# TASK BRIEF
Reproduce the entries exactly as they appear below.

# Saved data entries

-- ==== Sys2Proof/Machine/WordOps.lean ====
section
/-! DEFINITION. The word commands (spec 41_word_ops.md R160 to R166): one ALU request each. -/

namespace Sys2Proof.Machine

/-- The one line of a word command: `e <- ALU!(op); R[rd] <- e`. -/
def wordLine (rd : RegNum) (op : LineOp) : List Line := [{ dsts := [rd.toNat], op := op }]

/-- ADD rd, ra, rb (R160). -/
def execAdd (rd ra rb : RegNum) (s : State) : Result :=
  s.aluCommand (.add rd ra rb) (wordLine rd (.bin .add ra.toNat rb.toNat)) id

/-- XOR rd, ra, rb (R161). -/
def execXor (rd ra rb : RegNum) (s : State) : Result :=
  s.aluCommand (.xor rd ra rb) (wordLine rd (.bin .xor ra.toNat rb.toNat)) id

/-- AND rd, ra, rb (R162). -/
def execAnd (rd ra rb : RegNum) (s : State) : Result :=
  s.aluCommand (.and rd ra rb) (wordLine rd (.bin .and ra.toNat rb.toNat)) id

/-- OR rd, ra, rb (R163). -/
def execOr (rd ra rb : RegNum) (s : State) : Result :=
  s.aluCommand (.or rd ra rb) (wordLine rd (.bin .or ra.toNat rb.toNat)) id

/-- ROTL rd, ra, #n (R164); amount 0 still issues its request. -/
def execRotl (rd ra : RegNum) (sh : BitVec 5) (s : State) : Result :=
  s.aluCommand (.rotl rd ra sh) (wordLine rd (.rotl ra.toNat sh)) id

/-- ROTR rd, ra, #n (R165). -/
def execRotr (rd ra : RegNum) (sh : BitVec 5) (s : State) : Result :=
  s.aluCommand (.rotr rd ra sh) (wordLine rd (.rotr ra.toNat sh)) id

/-- ENC rd, sel (R166): the public word is read from the latches. -/
def execEnc (rd : RegNum) (sel : BitVec 4) (s : State) : Result :=
  s.aluCommand (.enc rd sel) (wordLine rd (.enc sel)) id

end Sys2Proof.Machine
end

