-- ==== Sys2Proof/Machine/HostPort.lean ====
section
/-! DEFINITION. The host's side of one step: register reads and writes (spec 20_memory.md R62 to R68), the
encrypted-word port (R69, R70), and submission of a command word (40_command_lifecycle.md R120 to R124). -/

namespace Sys2Proof.Machine

/-- The value a read of the register at a mapped offset returns (R62, R65); `none` where nothing is mapped. -/
def State.readRegister (s : State) (off : Nat) : Option Word :=
  match off with
  | 0x00 => some s.params.idValue
  | 0x04 => some s.ctrlWord
  | 0x08 => some s.statusWord
  | 0x0C => some 0#32
  | 0x10 => some s.counter
  | 0x14 => some s.nonce0
  | 0x18 => some s.nonce1
  | 0x1C => some s.nonce2
  | 0x20 => some s.data
  | _ => none

/-- Submission of the command word `v` (R120, R121): a word written while BUSY or ERR is dropped undecoded;
a word that is no command is accepted and fails its check (R123 items 1 and 2); a command runs. -/
def State.submitWord (v : Word) (s : State) : Result :=
  if s.busy || s.err then .next s.drop
  else
    match decode v with
    | .command i => exec i s
    | .illegal => .next ((s.accept v s.sample).failCheck .illegalCmd)
    | .badReg => .next ((s.accept v s.sample).failCheck .badReg)

/-- A write of `v` to the register at a mapped offset (R62, R66); `none` where nothing is mapped. -/
def State.writeRegister (s : State) (off : Nat) (v : Word) : Option Result :=
  match off with
  | 0x00 => some (.next s)
  | 0x04 => some (.next (s.writeCtrl v))
  | 0x08 => some (.next (s.writeStatus v))
  | 0x0C => some (s.submitWord v)
  | 0x10 => some (.next { s with counter := v })
  | 0x14 => some (.next { s with nonce0 := v })
  | 0x18 => some (.next { s with nonce1 := v })
  | 0x1C => some (.next { s with nonce2 := v })
  | 0x20 => some (.next { s with data := v })
  | _ => none

/-- The response the host gets; it is no state of the block (log 4). -/
def State.respond (r : Response) (s : State) : State := { s with resp := r }

/-- An access the block performs: exactly 32 bits wide at a multiple of 4 (R63). -/
def accessOk (width off : Nat) : Bool := width == 32 && off % 4 == 0

/-- One host transaction (R63 to R70). A register access of another width or alignment, or to an unmapped
offset, gets a bus error and changes no state of the block (R63, R64); `EwGet` from an empty EWOUT gets a
port error (R70). -/
def State.hostStep (tx : HostTx) (s : State) : Result :=
  match tx with
  | .regRead width off =>
    if accessOk width off then
      match s.readRegister off with
      | some v => .next (s.respond (.data v))
      | none => .next (s.respond .busError)
    else .next (s.respond .busError)
  | .regWrite width off v =>
    if accessOk width off then
      match (s.respond .done).writeRegister off v with
      | some r => r
      | none => .next (s.respond .busError)
    else .next (s.respond .busError)
  | .ewPut e => .next ({ s with ewin := some e }.respond .done)
  | .ewGet =>
    match s.ewout with
    | some e => .next (s.respond (.ew e))
    | none => .next (s.respond .portError)

/-- The host transaction that submits a command word: `RegWrite(0x0C, v)` (R120). -/
def submission (v : Word) : HostTx := .regWrite 32 0x0C v

/-- One step of one agent (40_command_lifecycle.md R136), or the reset input. -/
def State.event (ev : Event) (s : State) : Result :=
  match ev with
  | .host tx => s.hostStep tx
  | .issue k => s.issue k
  | .alu tag a => .next (s.aluAnswer tag a)
  | .receive tag => .next (s.receive tag)
  | .reset => .next s.resetInput

/-- The next step: the agent `env` names next, or, where it names none, the block itself. -/
def State.advance (s : State) : Result :=
  match s.env with
  | [] => s.blockStep
  | ev :: rest => State.event ev { s with env := rest }

/-- The state whose next step is the host's submission of the command word `v` (log 13). -/
def State.submitNext (v : Word) (s : State) : State :=
  { s with env := .host (submission v) :: s.env }

/-- A register access as a byte-addressed host writes it (R71): the byte at offset + k carries bits 8k+7 to
8k of the value. -/
def registerBytes (v : Word) : List Byte := bytesOfWord v

end Sys2Proof.Machine
end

# RESPONSE BELOW
-- ==== Sys2Proof/Machine/WordOps.lean ====
section
/-! DEFINITION. The word commands (spec 41_word_ops.md R160 to R166): one ALU request each. -/

namespace Sys2Proof.Machine

/-- The one line of a word command: `e <- ALU!(op); R[rd] <- e`. -/
def wordLine (rd : RegNum) (op : LineOp) : List Line := [{ dsts := [rd.toNat], op := op }]

/-- ADD rd, ra, rb (R160). -/
def execAdd (rd ra rb : RegNum) (s : State) : Result :=
  s.aluCommand (.add rd ra rb) (wordLine rd (.bin .add ra.toNat rb.toNat)) id

/-- XOR rd, ra, rb (R161). -/
def execXor (rd ra rb : RegNum) (s : State) : Result :=
  s.aluCommand (.xor rd ra rb) (wordLine rd (.bin .xor ra.toNat rb.toNat)) id

/-- AND rd, ra, rb (R162). -/
def execAnd (rd ra rb : RegNum) (s : State) : Result :=
  s.aluCommand (.and rd ra rb) (wordLine rd (.bin .and ra.toNat rb.toNat)) id

/-- OR rd, ra, rb (R163). -/
def execOr (rd ra rb : RegNum) (s : State) : Result :=
  s.aluCommand (.or rd ra rb) (wordLine rd (.bin .or ra.toNat rb.toNat)) id

/-- ROTL rd, ra, #n (R164); amount 0 still issues its request. -/
def execRotl (rd ra : RegNum) (sh : BitVec 5) (s : State) : Result :=
  s.aluCommand (.rotl rd ra sh) (wordLine rd (.rotl ra.toNat sh)) id

/-- ROTR rd, ra, #n (R165). -/
def execRotr (rd ra : RegNum) (sh : BitVec 5) (s : State) : Result :=
  s.aluCommand (.rotr rd ra sh) (wordLine rd (.rotr ra.toNat sh)) id

/-- ENC rd, sel (R166): the public word is read from the latches. -/
def execEnc (rd : RegNum) (sel : BitVec 4) (s : State) : Result :=
  s.aluCommand (.enc rd sel) (wordLine rd (.enc sel)) id

end Sys2Proof.Machine
end

-- ==== Sys2Proof/Machine/HostPort.lean ====
section
/-! DEFINITION. The host's side of one step: register reads and writes (spec 20_memory.md R62 to R68), the
encrypted-word port (R69, R70), and submission of a command word (40_command_lifecycle.md R120 to R124). -/

namespace Sys2Proof.Machine

/-- The value a read of the register at a mapped offset returns (R62, R65); `none` where nothing is mapped. -/
def State.readRegister (s : State) (off : Nat) : Option Word :=
  match off with
  | 0x00 => some s.params.idValue
  | 0x04 => some s.ctrlWord
  | 0x08 => some s.statusWord
  | 0x0C => some 0#32
  | 0x10 => some s.counter
  | 0x14 => some s.nonce0
  | 0x18 => some s.nonce1
  | 0x1C => some s.nonce2
  | 0x20 => some s.data
  | _ => none

/-- Submission of the command word `v` (R120, R121): a word written while BUSY or ERR is dropped undecoded;
a word that is no command is accepted and fails its check (R123 items 1 and 2); a command runs. -/
def State.submitWord (v : Word) (s : State) : Result :=
  if s.busy || s.err then .next s.drop
  else
    match decode v with
    | .command i => exec i s
    | .illegal => .next ((s.accept v s.sample).failCheck .illegalCmd)
    | .badReg => .next ((s.accept v s.sample).failCheck .badReg)

/-- A write of `v` to the register at a mapped offset (R62, R66); `none` where nothing is mapped. -/
def State.writeRegister (s : State) (off : Nat) (v : Word) : Option Result :=
  match off with
  | 0x00 => some (.next s)
  | 0x04 => some (.next (s.writeCtrl v))
  | 0x08 => some (.next (s.writeStatus v))
  | 0x0C => some (s.submitWord v)
  | 0x10 => some (.next { s with counter := v })
  | 0x14 => some (.next { s with nonce0 := v })
  | 0x18 => some (.next { s with nonce1 := v })
  | 0x1C => some (.next { s with nonce2 := v })
  | 0x20 => some (.next { s with data := v })
  | _ => none

/-- The response the host gets; it is no state of the block (log 4). -/
def State.respond (r : Response) (s : State) : State := { s with resp := r }

/-- An access the block performs: exactly 32 bits wide at a multiple of 4 (R63). -/
def accessOk (width off : Nat) : Bool := width == 32 && off % 4 == 0

/-- One host transaction (R63 to R70). A register access of another width or alignment, or to an unmapped
offset, gets a bus error and changes no state of the block (R63, R64); `EwGet` from an empty EWOUT gets a
port error (R70). -/
def State.hostStep (tx : HostTx) (s : State) : Result :=
  match tx with
  | .regRead width off =>
    if accessOk width off then
      match s.readRegister off with
      | some v => .next (s.respond (.data v))
      | none => .next (s.respond .busError)
    else .next (s.respond .busError)
  | .regWrite width off v =>
    if accessOk width off then
      match (s.respond .done).writeRegister off v with
      | some r => r
      | none => .next (s.respond .busError)
    else .next (s.respond .busError)
  | .ewPut e => .next ({ s with ewin := some e }.respond .done)
  | .ewGet =>
    match s.ewout with
    | some e => .next (s.respond (.ew e))
    | none => .next (s.respond .portError)

/-- The host transaction that submits a command word: `RegWrite(0x0C, v)` (R120). -/
def submission (v : Word) : HostTx := .regWrite 32 0x0C v

/-- One step of one agent (40_command_lifecycle.md R136), or the reset input. -/
def State.event (ev : Event) (s : State) : Result :=
  match ev with
  | .host tx => s.hostStep tx
  | .issue k => s.issue k
  | .alu tag a => .next (s.aluAnswer tag a)
  | .receive tag => .next (s.receive tag)
  | .reset => .next s.resetInput

/-- The next step: the agent `env` names next, or, where it names none, the block itself. -/
def State.advance (s : State) : Result :=
  match s.env with
  | [] => s.blockStep
  | ev :: rest => State.event ev { s with env := rest }

/-- The state whose next step is the host's submission of the command word `v` (log 13). -/
def State.submitNext (v : Word) (s : State) : State :=
  { s with env := .host (submission v) :: s.env }

/-- A register access as a byte-addressed host writes it (R71): the byte at offset + k carries bits 8k+7 to
8k of the value. -/
def registerBytes (v : Word) : List Byte := bytesOfWord v

end Sys2Proof.Machine
end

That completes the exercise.